Ligado Networks has entered into a cooperation agreement with Topcon Positioning Systems, which it called an “important development” toward building its proposed 5G network. As part of the agreement, Topcon has filed a letter with the FCC urging approval of Ligado’s proposal to modify its spectrum licenses to enable ground-based services on its mid-band spectrum.
“After months of testing, analysis and discussion, we are pleased to have reached a resolution with Topcon that provides a path forward for Ligado and ensures protection of all Topcon GNSS devices,” Ligado Networks CEO Doug Smith said in a statement. “This agreement underscores our ongoing commitment to working collaboratively with companies to find solutions and is further evidence that our planned satellite and ground-based network can peacefully co-exist alongside our spectrum neighbors.”
The agreement with Topcon, a manufacturer of high-precision GNSS devices, marks a significant milestone and a step forward in the process to resolve differences among GNSS device manufacturers over Ligado’s proposed use of spectrum for ground-based wireless services in the L-Band. This is the fifth co-existence agreement between Ligado and a major manufacturer. Ligado has also entered into agreements with Deere & Company, Garmin International Inc., Trimble Navigation Limited, and NovAtel Inc. over the past year.
As in the other arrangements, a key tenet of the agreement with Topcon requires the parties to coordinate on operating parameters and deployment plans as Ligado rolls out its terrestrial network, Ligado said.
Altair Semiconductor, a provider of LTE chipsets, announced its ALT1160 LTE CAT-1 Chipset has successfully completed interoperability testing with the Open Mobile Alliance’s Lightweight M2M (LwM2M) protocol. The test took place at the recent OMA TestFest, where vendors had the opportunity to test the stability of their LwM2M implementations in a multi-vendor environment, while helping to ensure the quality of OMA specifications.
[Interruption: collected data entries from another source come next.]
@[simp] theorem modRec_now : (s.modRec k f).now = s.now := rfl
@[simp] theorem modRec_fresh : (s.modRec k f).fresh = s.fresh := rfl
@[simp] theorem modRec_lastRun : (s.modRec k f).lastRun = s.lastRun := rfl
@[simp] theorem modRec_profile : (s.modRec k f).profile = s.profile := rfl
@[simp] theorem modRec_domains : (s.modRec k f).domains = s.domains := rfl
@[simp] theorem modRec_galleys : (s.modRec k f).galleys = s.galleys := rfl
@[simp] theorem modRec_formes : (s.modRec k f).formes = s.formes := rfl
@[simp] theorem modRec_platens : (s.modRec k f).platens = s.platens := rfl
@[simp] theorem modRec_hbm : (s.modRec k f).hbm = s.hbm := rfl
@[simp] theorem modRec_fabric : (s.modRec k f).fabric = s.fabric := rfl
@[simp] theorem modRec_answers : (s.modRec k f).answers = s.answers := rfl
@[simp] theorem modRec_gathers : (s.modRec k f).gathers = s.gathers := rfl
@[simp] theorem modRec_tables : (s.modRec k f).tables = s.tables := rfl
@[simp] theorem modRec_generations : (s.modRec k f).generations = s.generations := rfl
@[simp] theorem modRec_mem : (s.modRec k f).mem = s.mem := rfl
@[simp] theorem modRec_poison : (s.modRec k f).poison = s.poison := rfl
@[simp] theorem modRec_lostMem : (s.modRec k f).lostMem = s.lostMem := rfl
@[simp] theorem modRec_hostMem : (s.modRec k f).hostMem = s.hostMem := rfl
@[simp] theorem modRec_corrected : (s.modRec k f).corrected = s.corrected := rfl
@[simp] theorem modRec_ctxs : (s.modRec k f).ctxs = s.ctxs := rfl
@[simp] theorem modRec_queues : (s.modRec k f).queues = s.queues := rfl
@[simp] theorem modRec_fences : (s.modRec k f).fences = s.fences := rfl
@[simp] theorem modRec_seals : (s.modRec k f).seals = s.seals := rfl
@[simp] theorem modRec_sealCount : (s.modRec k f).sealCount = s.sealCount := rfl
@[simp] theorem modRec_steps : (s.modRec k f).steps = s.steps := rfl
@[simp] theorem modRec_nextStep : (s.modRec k f).nextStep = s.nextStep := rfl
@[simp] theorem modRec_useCount : (s.modRec k f).useCount = s.useCount := rfl
@[simp] theorem modRec_resident : (s.modRec k f).resident = s.resident := rfl
@[simp] theorem modRec_switches : (s.modRec k f).switches = s.switches := rfl
@[simp] theorem modRec_switching : (s.modRec k f).switching = s.switching := rfl
@[simp] theorem modRec_upd : (s.modRec k f).upd = { s.upd with recs := tmod s.upd.recs k f } := rfl
@[simp] theorem modRec_serve : (s.modRec k f).serve = s.serve := rfl
@[simp] theorem modRec_host : (s.modRec k f).host = s.host := rfl
@[simp] theorem modRec_net : (s.modRec k f).net = s.net := rfl
@[simp] theorem modRec_fm : (s.modRec k f).fm = s.fm := rfl
@[simp] theorem modRec_bnd : (s.modRec k f).bnd = s.bnd := rfl
@[simp] theorem modRec_sec : (s.modRec k f).sec = s.sec := rfl
@[simp] theorem modRec_mgmt : (s.modRec k f).mgmt = s.mgmt := rfl
@[simp] theorem modRec_tele : (s.modRec k f).tele = s.tele := rfl
@[simp] theorem modRec_out : (s.modRec k f).out = s.out := rfl
@[simp] theorem modRec_pending : (s.modRec k f).pending = s.pending := rfl

end

/-! ### modBuf -/

section
variable (b : UpdSrc) (f : UpdBuf → UpdBuf)

@[simp] theorem modBuf_now : (s.modBuf b f).now = s.now := rfl
@[simp] theorem modBuf_fresh : (s.modBuf b f).fresh = s.fresh := rfl
@[simp] theorem modBuf_lastRun : (s.modBuf b f).lastRun = s.lastRun := rfl
@[simp] theorem modBuf_profile : (s.modBuf b f).profile = s.profile := rfl
@[simp] theorem modBuf_domains : (s.modBuf b f).domains = s.domains := rfl
@[simp] theorem modBuf_galleys : (s.modBuf b f).galleys = s.galleys := rfl
@[simp] theorem modBuf_formes : (s.modBuf b f).formes = s.formes := rfl
@[simp] theorem modBuf_platens : (s.modBuf b f).platens = s.platens := rfl
@[simp] theorem modBuf_hbm : (s.modBuf b f).hbm = s.hbm := rfl
@[simp] theorem modBuf_fabric : (s.modBuf b f).fabric = s.fabric := rfl
@[simp] theorem modBuf_answers : (s.modBuf b f).answers = s.answers := rfl
@[simp] theorem modBuf_gathers : (s.modBuf b f).gathers = s.gathers := rfl
@[simp] theorem modBuf_tables : (s.modBuf b f).tables = s.tables := rfl
@[simp] theorem modBuf_generations : (s.modBuf b f).generations = s.generations := rfl
@[simp] theorem modBuf_mem : (s.modBuf b f).mem = s.mem := rfl
@[simp] theorem modBuf_poison : (s.modBuf b f).poison = s.poison := rfl
@[simp] theorem modBuf_lostMem : (s.modBuf b f).lostMem = s.lostMem := rfl
@[simp] theorem modBuf_hostMem : (s.modBuf b f).hostMem = s.hostMem := rfl
@[simp] theorem modBuf_corrected : (s.modBuf b f).corrected = s.corrected := rfl
@[simp] theorem modBuf_ctxs : (s.modBuf b f).ctxs = s.ctxs := rfl
@[simp] theorem modBuf_queues : (s.modBuf b f).queues = s.queues := rfl
@[simp] theorem modBuf_fences : (s.modBuf b f).fences = s.fences := rfl
@[simp] theorem modBuf_seals : (s.modBuf b f).seals = s.seals := rfl
@[simp] theorem modBuf_sealCount : (s.modBuf b f).sealCount = s.sealCount := rfl
@[simp] theorem modBuf_steps : (s.modBuf b f).steps = s.steps := rfl
@[simp] theorem modBuf_nextStep : (s.modBuf b f).nextStep = s.nextStep := rfl
@[simp] theorem modBuf_useCount : (s.modBuf b f).useCount = s.useCount := rfl
@[simp] theorem modBuf_resident : (s.modBuf b f).resident = s.resident := rfl
@[simp] theorem modBuf_switches : (s.modBuf b f).switches = s.switches := rfl
@[simp] theorem modBuf_switching : (s.modBuf b f).switching = s.switching := rfl
@[simp] theorem modBuf_upd : (s.modBuf b f).upd = { s.upd with bufs := s.upd.bufs.map (fun y => if y.src = b then f y else y) } := rfl
@[simp] theorem modBuf_serve : (s.modBuf b f).serve = s.serve := rfl
@[simp] theorem modBuf_host : (s.modBuf b f).host = s.host := rfl
@[simp] theorem modBuf_net : (s.modBuf b f).net = s.net := rfl
@[simp] theorem modBuf_fm : (s.modBuf b f).fm = s.fm := rfl
@[simp] theorem modBuf_bnd : (s.modBuf b f).bnd = s.bnd := rfl
@[simp] theorem modBuf_sec : (s.modBuf b f).sec = s.sec := rfl
@[simp] theorem modBuf_mgmt : (s.modBuf b f).mgmt = s.mgmt := rfl
@[simp] theorem modBuf_tele : (s.modBuf b f).tele = s.tele := rfl
@[simp] theorem modBuf_out : (s.modBuf b f).out = s.out := rfl
@[simp] theorem modBuf_pending : (s.modBuf b f).pending = s.pending := rfl

end

/-! ### modServe -/

section
variable (f : ServeSt → ServeSt)

@[simp] theorem modServe_now : (s.modServe f).now = s.now := rfl
@[simp] theorem modServe_fresh : (s.modServe f).fresh = s.fresh := rfl
@[simp] theorem modServe_lastRun : (s.modServe f).lastRun = s.lastRun := rfl
@[simp] theorem modServe_profile : (s.modServe f).profile = s.profile := rfl
@[simp] theorem modServe_domains : (s.modServe f).domains = s.domains := rfl
@[simp] theorem modServe_galleys : (s.modServe f).galleys = s.galleys := rfl
@[simp] theorem modServe_formes : (s.modServe f).formes = s.formes := rfl
@[simp] theorem modServe_platens : (s.modServe f).platens = s.platens := rfl
@[simp] theorem modServe_hbm : (s.modServe f).hbm = s.hbm := rfl
@[simp] theorem modServe_fabric : (s.modServe f).fabric = s.fabric := rfl
@[simp] theorem modServe_answers : (s.modServe f).answers = s.answers := rfl
@[simp] theorem modServe_gathers : (s.modServe f).gathers = s.gathers := rfl
@[simp] theorem modServe_tables : (s.modServe f).tables = s.tables := rfl
@[simp] theorem modServe_generations : (s.modServe f).generations = s.generations := rfl
@[simp] theorem modServe_mem : (s.modServe f).mem = s.mem := rfl
@[simp] theorem modServe_poison : (s.modServe f).poison = s.poison := rfl
@[simp] theorem modServe_lostMem : (s.modServe f).lostMem = s.lostMem := rfl
@[simp] theorem modServe_hostMem : (s.modServe f).hostMem = s.hostMem := rfl
@[simp] theorem modServe_corrected : (s.modServe f).corrected = s.corrected := rfl
@[simp] theorem modServe_ctxs : (s.modServe f).ctxs = s.ctxs := rfl
@[simp] theorem modServe_queues : (s.modServe f).queues = s.queues := rfl
@[simp] theorem modServe_fences : (s.modServe f).fences = s.fences := rfl
@[simp] theorem modServe_seals : (s.modServe f).seals = s.seals := rfl
@[simp] theorem modServe_sealCount : (s.modServe f).sealCount = s.sealCount := rfl
@[simp] theorem modServe_steps : (s.modServe f).steps = s.steps := rfl
@[simp] theorem modServe_nextStep : (s.modServe f).nextStep = s.nextStep := rfl
@[simp] theorem modServe_useCount : (s.modServe f).useCount = s.useCount := rfl
@[simp] theorem modServe_resident : (s.modServe f).resident = s.resident := rfl
@[simp] theorem modServe_switches : (s.modServe f).switches = s.switches := rfl
@[simp] theorem modServe_switching : (s.modServe f).switching = s.switching := rfl
@[simp] theorem modServe_upd : (s.modServe f).upd = s.upd := rfl
@[simp] theorem modServe_serve : (s.modServe f).serve = f s.serve := rfl
@[simp] theorem modServe_host : (s.modServe f).host = s.host := rfl
@[simp] theorem modServe_net : (s.modServe f).net = s.net := rfl
@[simp] theorem modServe_fm : (s.modServe f).fm = s.fm := rfl
@[simp] theorem modServe_bnd : (s.modServe f).bnd = s.bnd := rfl
@[simp] theorem modServe_sec : (s.modServe f).sec = s.sec := rfl
@[simp] theorem modServe_mgmt : (s.modServe f).mgmt = s.mgmt := rfl
@[simp] theorem modServe_tele : (s.modServe f).tele = s.tele := rfl
@[simp] theorem modServe_out : (s.modServe f).out = s.out := rfl
@[simp] theorem modServe_pending : (s.modServe f).pending = s.pending := rfl

end

/-! ### modSeq -/

section
variable (k : Nat) (f : SeqEntry → SeqEntry)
At TestFest, Altair’s chipset interoperated successfully with all participating LwM2M Servers, including Ericsson, Bosch Software Innovations, Nokia, ETRI, IOTEROP, and AVSystem, and passed all tests as defined by OMA.
Appthority, a provider of enterprise mobile threat protection, this week published research that found only three percent of the top iOS apps installed on enterprise devices worldwide are already using security specifications in Apple’s App Transport Security (ATS) data encryption requirements, which are due to go into effect on January 1, 2017. Existing apps that don’t comply with the ATS mandate won’t be removed from the App Store, Appthority said, but new apps and updates to existing apps must implement ATS by January 1 in order to be approved for inclusion.
“Although Apple’s ATS encryption requirements go into effect in just a few weeks, Appthority researchers found that the majority of apps in the enterprise don’t fully utilize the best practices encryption standard, which should be a concern to enterprises,” Appthority Vice President of Engineering Robbie Forkish said. “The new ATS mandate only applies to new submissions to the App Store, and Apple will be allowing exceptions to ATS, so, while the requirement should strengthen data security there will still be iOS apps not using data encryption in enterprise environments, even after January 1. For this reason, it’s incredibly important that businesses have visibility into, and management of, the risks related to apps with these exceptions, as they can put enterprise data at risk.”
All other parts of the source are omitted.